Deborah Sontag of The New York Times has published a major, 9-page report: Haiti’s Cholera Outraced the Experts and Tainted the U.N. This is the most detailed non-technical report I've seen, and Sontag has covered the ground very well. She has a quote from Flublogia's own Dr. John Carroll and a lot about the Pestel outbreak that he helped battle. Dr. Renaud Piarroux is here too, triumphing over a snotty editorial in The Lancet. And Sontag even notes that MSPP's "daily" cholera reports are always weeks late.
MIREBALAIS, Haiti — Jean Salgadeau Pelette, handsome when medicated and groomed, often roamed this central Haitian town in a disheveled state, wild-eyed and naked. He was a familiar figure here, the lanky scion of a prominent family who suffered from a mental illness.
On Oct. 16, 2010, Mr. Pelette, 38, woke at dawn in his solitary room behind a bric-a-brac shop off the town square. As was his habit, he loped down the hill to the Latem River for his bath, passing the beauty shop, the pharmacy and the funeral home where his body would soon be prepared for burial.

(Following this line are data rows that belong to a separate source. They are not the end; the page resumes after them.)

-- ==== Sys2Proof/Machine/Spare.lean ====
section
/-!
DEFINITION. The spare pool: roles, graft rows and entries, and moving rows between a bank and its spare rows (10 R281,
R282; 04 R96; 09 R246).
-/
namespace Sys2Proof.Machine

/-- INT_SPARE_STATE of the spare bank of a SID: role in [31:30]. -/
def spareKey (pc sid : Nat) : Nat := keyOf (0x8200 + pc) sid
def spareWord (s : State) (pc sid : Nat) : Nat := val s (spareKey pc sid) 0
def setSpareWord (s : State) (pc sid v : Nat) : State := put s (spareKey pc sid) 0 v
def spareRole (s : State) (pc sid : Nat) : Nat := field (spareWord s pc sid) 30 2

/-- FREE spare banks of a pseudo-channel, a preferred SID first, then by SID (R282). -/
def freeSpares (s : State) (pc : Nat) (first : Option Nat) : List Nat :=
  let taken := match jobOf s pc with
    | some j => if j.bank && jobActive s pc then some j.spare else none
    | none => none
  let l := (nums 0 4).filter fun i => spareRole s pc i = 0 && taken ≠ some i
  match first with
  | some f => if l.contains f then f :: l.filter (· ≠ f) else l
  | none => l

/-- Grafts of a pseudo-channel. -/
def pcGrafts (s : State) (pc : Nat) : Tbl (Nat × Nat) := s.stack.grafts.filter fun (k, _) => k / 2097152 = pc

/-- The logical row a physical row serves: its own unless that is grafted or its bank replaced, or for a spare bank what is
grafted or replaced onto it. -/
def servedRow (s : State) (pc sid bank row : Nat) : Option Loc :=
  if bank ≠ 31 then
    let replaced := match replacement s pc sid with
      | some (b, _) => decide (b = bank)
      | none => false
    if replaced || (tget? s.stack.grafts (graftKey pc sid bank row)).isSome then none else some ⟨pc, sid, bank, row, 0⟩
  else if spareRole s pc sid = 1 then
    some ⟨pc, field (spareWord s pc sid) 27 2, field (spareWord s pc sid) 22 5, row, 0⟩
  else ((pcGrafts s pc).find? fun (_, v) => v = (sid, row)).map fun (k, _) =>
    ⟨pc, k / 524288 % 4, k / 16384 % 32, k % 16384, 0⟩

/-- Retired graft rows, by (pseudo-channel × 4 + SID) × 16,384 + row. -/
def rowRetired (s : State) (pc sid row : Nat) : Bool := tget s.stack.retiredSpare ((pc * 4 + sid) * 16384 + row) false
def retireSpareRow (s : State) (pc sid row : Nat) : State :=
  modStack s fun t => { t with retiredSpare := tset t.retiredSpare ((pc * 4 + sid) * 16384 + row) true }

/-- Row key of a place. -/
def rowKey (sid bank row : Nat) : Nat := (sid * 32 + bank) * 16384 + row

/-- The engine holds a request whose target satisfies `f`, by row key: it keeps that target until it completes (04 R99). -/
def targeted (s : State) (pc : Nat) (f : Nat → Bool) : Bool :=
  let p := pchOf s pc
  (p.held.any fun (_, h) => f (h.key / 16)) || (p.store ++ p.work).any fun h => f (h.key / 16)

/-- A spare row holds no graft, is not retired, and no request still goes there. -/
def rowFree (s : State) (pc sid row : Nat) : Bool :=
  !rowRetired s pc sid row && !((pcGrafts s pc).any fun (_, v) => v = (sid, row)) &&
    !targeted s pc fun k => k = rowKey sid 31 row

/-- Graft rows that may take rows of a SAG, lowest first (Table INT-5). -/
def graftRows (sag : Nat) : List Nat := if sag = 0 then nums 0 0x2000 else nums 0x2000 0x1E00

/-- The lowest free graft rows of a SAG `n` of them, bank by bank: fewer where the pool is short (R282). -/
def allocRows (s : State) (pc sag n : Nat) (banks : List Nat) : List (Nat × Nat) :=
  (banks.flatMap fun b => ((graftRows sag).filter (rowFree s pc b)).map fun r => (b, r)).take n

/-- Test blocks in use in a spare bank, and the lowest free one. -/
def blocksUsed (s : State) (pc sid : Nat) : List Nat :=
  (s.stack.parks.filter fun (k, p) => k / 131072 = pc && p.spareSid = sid).map fun (_, p) => p.block
def freeBlock (s : State) (pc : Nat) (banks : List Nat) : Option (Nat × Nat) :=
  (banks.flatMap fun b => ((nums 0 16).filter fun k =>
    !(blocksUsed s pc b).contains k && !targeted s pc fun r => r / 16 = rowKey b 31 0x3E00 / 16 + k).map fun k => (b, k)).head?

/-- Free graft entries of a pseudo-channel's 512. -/
def freeEntries (s : State) (pc : Nat) : Nat := 512 - (pcGrafts s pc).length

/-- The counts that show the pool follow it (MAP_GRAFTS_USED, INT_SPARE_STATE). -/
def settleSpares (s : State) (pc : Nat) : State :=
  let s := wri s R.MAP_GRAFTS_USED pc (pcGrafts s pc).length
  forEach (nums 0 4) s fun s sid =>
    let rows := ((pcGrafts s pc).filter fun (_, v) => v.1 = sid && decide (v.2 < 0x3E00)).length
    setSpareWord s pc sid (putField (putField (spareWord s pc sid) 0 14 rows) 16 5 (blocksUsed s pc sid).length)

/-- A graft is set, or freed. -/
def setGraft (s : State) (pc sid bank row : Nat) (v : Nat × Nat) : State :=
  modStack s fun t => { t with grafts := tset t.grafts (graftKey pc sid bank row) v }
def delGraft (s : State) (pc sid bank row : Nat) : State :=
  modStack s fun t => { t with grafts := tdel t.grafts (graftKey pc sid bank row) }

/-- A line is copied through the codec: its decode is reported, and what is not data is written poisoned (R285). `l` is the
logical place the line serves. -/
def copyLine (s : State) (l : Loc) (purpose : Purpose) (from_ dst : Nat) : State :=
  let (c, s) := readCell s l.pc from_
  let d := decodeLine (markedLanes s l.pc) c
  let h : Held := { hold := .internal, purpose := purpose, key := from_, lsid := l.sid, lbank := l.bank, lrow := l.row }
  let (_, s) := reportDecode s l.pc h d 0
  storeCell s l.pc dst (encodeLine d.data (d.out = .uncorrectable || d.out = .poisoned))

/-- A row's 16 lines are copied; what waits for the row keeps its target (04 R99). `from_` and `dst` are row keys (key / 16). -/
def copyRow (s : State) (l : Loc) (purpose : Purpose) (from_ dst : Nat) : State :=
  forEach (nums 0 16) s fun s c => copyLine s { l with col := c } purpose (from_ * 16 + c) (dst * 16 + c)

/-- A line is written raw: every bit equal (09 R246). -/
def writeRaw (s : State) (pc from_ : Nat) (ones : Bool) : State :=
  forEach (nums 0 16) s fun s c => storeCell s pc (from_ * 16 + c) (if ones then BitVec.allOnes 576 else 0)

/-- Place of a parked group: SID, bank, first row. -/
def parkSid (k : Nat) : Nat := k % 131072 / 32768
def parkBank (k : Nat) : Nat := k / 1024 % 32
def parkRow (k : Nat) : Nat := k % 1024 * 16

/-- A group's data returns to its own rows, its grafts and spare rows are freed (09 R246 step 5). -/
def unpark (s : State) (k : Nat) : State :=
  match tget? s.stack.parks k with
  | none => s
  | some p =>
    let pc := k / 131072
    let s := forEach (nums 0 16) s fun s i =>
      let row := parkRow k + i
      let s := copyRow s ⟨pc, parkSid k, parkBank k, row, 0⟩ .profile (rowKey p.spareSid 31 (0x3E00 + p.block * 16 + i))
        (rowKey (parkSid k) (parkBank k) row)
      delGraft s pc (parkSid k) (parkBank k) row
    let s := modStack s fun t => { t with parks := tdel t.parks k }
    settleSpares (wr s R.RFH_PROF_PARKED (rd s R.RFH_PROF_PARKED - 1)) pc

/-- A test pass in progress is abandoned and counted; the group is unparked at once, or once its slice is back (09 R248). -/
def abandonPark (s : State) (k : Nat) (later : Bool) : State :=
  match tget? s.stack.parks k with
  | none => s
  | some p =>
    let s := if p.idle then s else bump s R.RFH_PROF_ABANDONED
    if later then modStack s fun t => { t with parks := tset t.parks k { p with idle := true } } else unpark s k

/-- Parks that satisfy `f`, by key. -/
def parksWhere (s : State) (f : Nat → Park → Bool) : List Nat := (s.stack.parks.filter fun (k, p) => f k p).map (·.1)

end Sys2Proof.Machine
end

The river would have been busy that morning, with bathers, laundresses and schoolchildren brushing their teeth. Nobody thought of its flowing waters, downstream from a United Nations peacekeeping base, as toxic.
When Mr. Pelette was found lying by the bank a few hours later, he was so weak from a sudden, violent stomach illness that he had to be carried back to his room. It did not immediately occur to his relatives to rush him to the hospital.
“At that time, the word ‘cholera’ didn’t yet exist,” said one of his brothers, Malherbe Pelette. “We didn’t know he was in mortal danger. But by 4 that afternoon, my brother was dead. He was the first victim, or so they say.”